Hacker News new | past | comments | ask | show | jobs | submit login

I didn't read the article as saying "I hate the complexity of Unicode", I read it as a complaint about language/library ergonomics. Comparing a string to a bytestring should not just always evaluate to false, it should (IMHO) raise a type error.



It read to me as not learning how things worked and then blaming the language when an upgrade revealed that misunderstanding rather than taking the time to learn how things actually work.


Even Python 3 makes it easy to ignore how things work. open happily accepts a string. Regex works on bytes. open and the standard streams can be used for reading and writing without explicitly specifying any encoding or error handling strategy. There's a default value for encoding on codec.encode and codec.decode. And nothing is checked statically, so you get to discover all your mistakes at runtime—and often only with a specific combination of inputs and environment.

People don't think about these things because Python encourages you to ignore them. Until it doesn't. There'd be a lot less confusion if Python 3 were more strict/explicit about conversions.


> Comparing a string to a bytestring should not just always evaluate to false, it should (IMHO) raise a type error.

Equality testing is implicitly done in a lot of places (like searching), it would become a bit of a hassle if the basic types were to throw exceptions when compared with each other.


It would also result in correct code sooner.


Perhaps, but the ship sailed long ago on that one

    >>> 1 == '1'
    False


Finding bugs early is considered a hastle these days? Really?


Not saying it's right but:

For something like Unicode, I think the point is that it "just worked" before where it would have been a lot more time and effort to get it "working" in say Java. Types and compile/runtime errors are a balance in the end that depends on the use case and if the programmer wants something that works (for the short term usually) or is resilient and will work long term. IMO, the influx in popularity of untyped languages (Javascript being used on the server side, ew) is a sign that so much coding today is not done for the long haul. I think there are good balances to be hit though, and Unicode is a place that highlights that python could use some better optional typing aid, as Typescript brought to JS.


As someone with so called “Unicode-characters” in my name, I have encountered bugs and issues on every single American website in the history of the internets, and you will have to forgive me for preferring correctness over programmer convenience.

For me it’s literally personal.


How many more ads are you willing to watch to pay for the correctness?


While your comment is trollish, I’ll let you know I’ve had many issues with payments because shitty web-sites have been unable to 1. Validate my name and 2. Correlate whatever their whitelist permits with actual information returned from the payment processor.

So your inability to handle basic stuff like this is actually costing you money.


Why would this be a type error? "Are these two things equivalent?" has an unambiguous answer regardless of whether the things are of different types. When they are not the same kind of thing, the answer is simply `False`. There's no reason to have a third answer "You're not allowed to ask that" for that case.

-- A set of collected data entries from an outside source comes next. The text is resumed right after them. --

-- ==== Sys2Proof/Machine/Typed.lean ====
section
/-! DEFINITION. The typed lane instructions (R205 to R213), the special functions (R214, R215) and DP4 (R216). -/

namespace Sys2Proof.Machine

/-! Shared shapes. -/

/-- vd of type t from values of types u, v in va and vb, with the mode register (R191, R196). -/
def State.typed2 (s : State) (gd : Guard) (t : ETy) (d a b : LReg) (f : Word → Nat → Nat → Nat × Exc) : State :=
  s.laneFixed gd (vRegs t a ++ vRegs t b) (vRegs t d) fun g x _ l =>
    .ok (resOf x g.budget t d (f g.mode (x.laneRaw g.budget t a l) (x.laneRaw g.budget t b l)))

/-- vd of type t from a value of type u in va. -/
def State.typed1 (s : State) (gd : Guard) (t u : ETy) (d a : LReg) (f : Word → Nat → Nat × Exc) : State :=
  s.laneFixed gd (vRegs u a) (vRegs t d) fun g x _ l =>
    .ok (resOf x g.budget t d (f g.mode (x.laneRaw g.budget u a l)))

/-- The same with variable latency (R193). -/
def State.typed1v (s : State) (gd : Guard) (t : ETy) (d a : LReg) (f : Word → Nat → Nat × Exc) : State :=
  s.laneVar gd (vRegs t a) (vRegs t d) fun g x _ l =>
    .ok (resOf x g.budget t d (f g.mode (x.laneRaw g.budget t a l)))

/-- A typed shift: the count is the whole of vb, unsigned (R208). -/
def State.typedShift (s : State) (o : TypedP) (left : Bool) : State :=
  s.laneFixed o.g (vRegs o.t o.a ++ [.v o.b]) (vRegs o.t o.d) fun g x _ l =>
    .ok (resOf x g.budget o.t o.d (shiftOp left o.t (x.laneRaw g.budget o.t o.a l) (l.get (x.phys g.budget o.b)).toNat, 0))

/-! The instructions. -/

/-- ADD_TYPED (R205). -/
def execAddTyped (o : TypedB) (s : State) : Out := .next (s.typed2 o.g o.t o.d o.a o.b (arith .add o.t o.rm o.sat))
/-- SUB_TYPED (R205). -/
def execSubTyped (o : TypedB) (s : State) : Out := .next (s.typed2 o.g o.t o.d o.a o.b (arith .sub o.t o.rm o.sat))
/-- MUL_TYPED (R205). -/
def execMulTyped (o : TypedB) (s : State) : Out := .next (s.typed2 o.g o.t o.d o.a o.b (arith .mul o.t o.rm o.sat))
/-- MAD (R205). -/
def execMad (o : TypedC) (s : State) : Out :=
  .next (s.laneFixed o.g (vRegs o.t o.a ++ vRegs o.t o.b ++ vRegs o.t o.c) (vRegs o.t o.d) fun g x _ l =>
    .ok (resOf x g.budget o.t o.d (madOp o.t o.rm o.sat g.mode (x.laneRaw g.budget o.t o.a l) (x.laneRaw g.budget o.t o.b l)
      (x.laneRaw g.budget o.t o.c l))))
/-- MIN_TYPED (R206). -/
def execMinTyped (o : TypedP) (s : State) : Out := .next (s.typed2 o.g o.t o.d o.a o.b (minMax true o.t))
/-- MAX_TYPED (R206). -/
def execMaxTyped (o : TypedP) (s : State) : Out := .next (s.typed2 o.g o.t o.d o.a o.b (minMax false o.t))
/-- SETCC (R207). -/
def execSetcc (o : SetccArgs) (s : State) : Out :=
  .next (s.laneFixed o.g (vRegs o.t o.a ++ vRegs o.t o.b) [] fun g x _ l =>
    let r := setCond o.cc o.t g.mode (x.laneRaw g.budget o.t o.a l) (x.laneRaw g.budget o.t o.b l)
    .ok { preds := [(o.pd, r.1)], exc := r.2 })
/-- SHL_TYPED (R208). -/
def execShlTyped (o : TypedP) (s : State) : Out := .next (s.typedShift o true)
/-- SHR_TYPED (R208). -/
def execShrTyped (o : TypedP) (s : State) : Out := .next (s.typedShift o false)
/-- NEG_TYPED (R209). -/
def execNegTyped (o : TypedS) (s : State) : Out := .next (s.typed1 o.g o.t o.t o.d o.a (negOp o.t o.sat))
/-- ABS_TYPED (R209). -/
def execAbsTyped (o : TypedS) (s : State) : Out := .next (s.typed1 o.g o.t o.t o.d o.a (absOp o.t o.sat))
/-- DIV (R210): variable latency. -/
def execDiv (o : TypedB) (s : State) : Out :=
  .next (s.laneVar o.g (vRegs o.t o.a ++ vRegs o.t o.b) (vRegs o.t o.d) fun g x _ l =>
    .ok (resOf x g.budget o.t o.d (divOp o.t o.rm o.sat g.mode (x.laneRaw g.budget o.t o.a l) (x.laneRaw g.budget o.t o.b l))))
/-- SQRT (R210): variable latency. -/
def execSqrt (o : TypedQ) (s : State) : Out := .next (s.typed1v o.g o.t o.d o.a (sqrtOp o.t o.rm o.sat))
/-- CVT (R211). -/
def execCvt (o : CvtArgs) (s : State) : Out := .next (s.typed1 o.g o.t o.u o.d o.a (cvtOp o.t o.u o.rm o.sat))
/-- RNDI (R212). -/
def execRndi (o : TypedN) (s : State) : Out := .next (s.typed1 o.g o.t o.t o.d o.a (rndiOp o.t o.rm))
/-- FCLASS (R213): vd is one 32-bit register. -/
def execFclass (o : TypedU) (s : State) : Out :=
  .next (s.typed1 o.g .n32 o.t o.d o.a fun _ a => (fclassOp o.t a, 0))
/-- SIN (R214, R215): variable latency. -/
def execSin (o : TypedU) (s : State) : Out := .next (s.typed1v o.g o.t o.d o.a (specialOp sinVal o.t))
/-- COS (R214, R215): variable latency. -/
def execCos (o : TypedU) (s : State) : Out := .next (s.typed1v o.g o.t o.d o.a (specialOp cosVal o.t))
/-- RCP (R214, R215): variable latency. -/
def execRcp (o : TypedU) (s : State) : Out := .next (s.typed1v o.g o.t o.d o.a (specialOp rcpVal o.t))
/-- RSQ (R214, R215): variable latency. -/
def execRsq (o : TypedU) (s : State) : Out := .next (s.typed1v o.g o.t o.d o.a (specialOp rsqVal o.t))
/-- EXP2 (R214, R215): variable latency. -/
def execExp2 (o : TypedU) (s : State) : Out := .next (s.typed1v o.g o.t o.d o.a (specialOp exp2Val o.t))
/-- LOG2 (R214, R215): variable latency. -/
def execLog2 (o : TypedU) (s : State) : Out := .next (s.typed1v o.g o.t o.d o.a (specialOp log2Val o.t))

/-- DP4 (R216). -/
def execDp4 (o : Dp4Args) (s : State) : Out :=
  .next (s.onlyJ6 fun s => s.laneFixed o.g [.v o.a, .v o.b, .v o.c] [.v o.d] fun g x _ l =>
    let r := fun k => l.get (x.phys g.budget k)
    .ok (resOf x g.budget .i32 o.d (narrow .i32 (o.sat || modeSat g.mode) (dp4Sum o.u (r o.a) (r o.b) (r o.c)), 0)))

end Sys2Proof.Machine
end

It's not unambiguous at all. If I do

    "część" == "część".encode('<some-obscure-encoding>')
should it return True? They are 'equivalent' after all. But that would mean it should work for any encoding, so testing `s == b` would entail trying to decode `b` as every known encoding to see if any of them gives `s`.

My point is, `s == b` is not a well-defined question. It only makes sense to ask it for a particular encoding: "Are these two things isomorphic according to cp-1252?"¹². Giving a type error is a decent way of signalling all this.

---

¹ And even then, I don't like automatic type conversions that enable things like `3 == "3"`, but I guess that's a matter of taste.

² Of course you could pick a convention like `s == b <=> s = b.decode("utf8")`, but that's a different question.


No, it should return `False` because they're different types, as I said.

> I don't like automatic type conversions that enable things like `3 == "3"`

I didn't mention this, and Python, the language under discussion, doesn't do this.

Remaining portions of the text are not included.